Minister of Cooperatives, Small and Medium Businesses
- In office 23 May 1998 – 20 October 1999
- President: B. J. Habibie
- Preceded by: Subiakto Tjakrawerdaya
- Succeeded by: Zarkasih Nur

Personal details
- Born: 16 February 1943 Pekalongan, Central Java, Dutch East Indies
- Died: 13 August 2016 (aged 73) Lebak Bulus, South Jakarta, Indonesia
- Spouse: Mala Maria Adi Sasono
- Children: Arya Wibisono, Aji Erlangga, Dewi Saraswati, Aditya Krisnamurty and Gita Aryanti
- Alma mater: Teknik Sipil ITB

= Adi Sasono =

Indonesian politician

Adi Sasono (16 February 1943 – 13 August 2016) was an Indonesian politician. He served as the Minister of Cooperatives, Small and Medium Businesses from 1998 to 1999 within the Development Reform Cabinet of President B. J. Habibie.

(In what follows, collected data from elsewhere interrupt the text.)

-- ==== Sys2Proof/Machine/State.lean ====
section
/-! DEFINITION. The state of the machine as plain data, the reasons a step can stop, and the state after reset
(spec/10_state.md, spec/30_encoding.md R70 to R76, spec/70_reset_and_hazards.md R200 to R203). -/

namespace Sys2Proof.Machine

/-- The bytes of all header buffers, as (address, byte) pairs in the canonical form `Memory.wf`
(Machine/Ops.lean): addresses strictly rising, no entry equal to what an unlisted address reads as. The address
of byte `k` of header instance `b` is `headerAddr b k` (notes/assumptions/1.md). -/
abbrev Memory := List Host.Cell

/-- The two error kinds (spec/60_exceptions.md R180). -/
inductive ErrorKind where
  /-- Null or absent header or out-parameter; unrecognised field identifier. -/
  | invalidArgument
  /-- Value outside a field's representable range and the other cases of R182. -/
  | invalidValue
  deriving DecidableEq, Repr

/-- How a transaction, or the collaborator's one operation, ends (R180, R30). -/
inductive Status where
  /-- Success. -/
  | ok
  /-- One of the two error kinds. -/
  | error (kind : ErrorKind)
  deriving DecidableEq, Repr

/-- The signals of the request port (R70), with the header buffer the host names (R36, D26). -/
structure Request where
  /-- The command word. -/
  cmd : Cmd
  /-- The value of a SET. -/
  wdata : Value
  /-- 1 if a header buffer is supplied. -/
  hdrPresent : Bool
  /-- 1 if the requester will take a GET result. -/
  outPresent : Bool
  /-- Which header instance is `H` in this transaction. -/
  buf : Nat
  deriving DecidableEq, Repr

/-- Whether the host keeps its duties towards the header buffer in a transaction (R56, R192, D27, I5, I13). -/
inductive HostDuty where
  /-- No other transaction is in progress on the buffer, and the buffer stays in place. -/
  | kept
  /-- The host starts the transaction while another one on the same buffer is in progress. -/
  | overlapped
  /-- The host moves or frees the buffer during the transaction. -/
  | bufferMoved
  deriving DecidableEq, Repr

/-- One request as it comes from outside: the request signals, the collaborator's draw for it (what
`CollabSetSubtype` answers if this transaction calls it, R30, I4; notes/assumptions/6.md), and whether the host
keeps its duties (notes/assumptions/9.md). DESIGN CHOICE: no header bytes come with a request; the caller writes none
between two transactions (notes/assumptions/17.md). -/
structure Stimulus where
  request : Request
  collab : Status
  duty : HostDuty
  deriving DecidableEq, Repr

/-- The response ports of a completed transaction (R75, R76). -/
structure Response where
  /-- `status[1:0]`: 0b00 OK, 0b01 InvalidArgument, 0b10 InvalidValue. -/
  status : BitVec 2
  /-- `rdata[63:0]`: a value only after a GET with status OK, else a free value. -/
  rdata : Value
  deriving DecidableEq, Repr

/-- Everything the spec gives the machine that can change. -/
structure State where
  /-- The header buffers `H` of every instance (R20, R36). -/
  mem : Memory
  /-- The collaborator's subtype tag, its state `C` (R30). -/
  collabTag : Byte
  /-- What the collaborator answers if the transaction at the port calls it (R30, I4). -/
  collabAnswer : Status
  /-- The request port: the signals of the transaction the block performs (R70), or, between transactions, of the last
  one it performed (notes/assumptions/4.md). -/
  port : Request
  /-- The response ports; `none` is "not driven until the first request completes" (R203). They hold the last
  response until the next one (notes/assumptions/8.md); no transaction reads them (R33). -/
  response : Option Response
  /-- The requests the host has issued and the block has not begun, oldest first (R32, R60). -/
  pending : List Stimulus
  /-- THE MODEL'S OWN field: how many free values were drawn (notes/assumptions/5.md). -/
  draws : Nat
  deriving DecidableEq, Repr

/-- The reasons a step stops: a host that breaks a duty has "no move" (R56, R192). Both are safe: where the
spec gives no result, the machine stops. No instruction's meaning raises one; `nextRequest` does. -/
inductive Fault where
  /-- Raised by `nextRequest`: the request was started while another transaction on the same header buffer was
  in progress (R56, R207, I5). Safe. -/
  | overlappingTransaction
  /-- Raised by `nextRequest`: the host moved or freed the header buffer during the transaction (R192, I13).
  Safe. -/
  | headerMoved
  deriving DecidableEq, Repr

/-- The reasons the machine has no meaning for an instruction. -/
inductive Refusal where
  /-- Raised by an arm of `exec` that has no meaning yet. Safe. No arm of this model raises it. -/
  | notModelled (mnemonic : String)
  deriving DecidableEq, Repr

/-- The request port before any request: every signal 0 (notes/assumptions/4.md, DESIGN CHOICE). -/
def Request.idle : Request :=
  { cmd := 0, wdata := 0, hdrPresent := false, outPresent := false, buf := 0 }

/-- The machine after reset with the header bytes `m` and the collaborator's tag `tag` that the outside supplies:
the block itself has nothing to reset (R200), the header holds "whatever the caller supplies" (R201), the
collaborator is unspecified (R202), and the response ports are not driven (R203). -/
def State.resetWith (m : Memory) (tag : Byte) : State :=
  { mem := m
    collabTag := tag
    collabAnswer := .ok
    port := Request.idle
    response := none
    pending := []
    draws := 0 }

/-- The machine right after reset, with nothing listed in memory and the tag 0 (notes/assumptions/2.md and
7.md, DESIGN CHOICE). No request has been issued: "the block waits for a request" (R203). -/
def State.reset : State := State.resetWith [] 0

end Sys2Proof.Machine
end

Adi Sasono was born on 16 February 1943, in Pekalongan, Central Java, in present-day Indonesia. He died at Mayapada Hospital in Lebak Bulus, South Jakarta, at 5:20 p.m. on 13 August 2016, at the age of 73. His death was confirmed by the Ministry of Cooperative and Micro, Small and Medium Enterprises.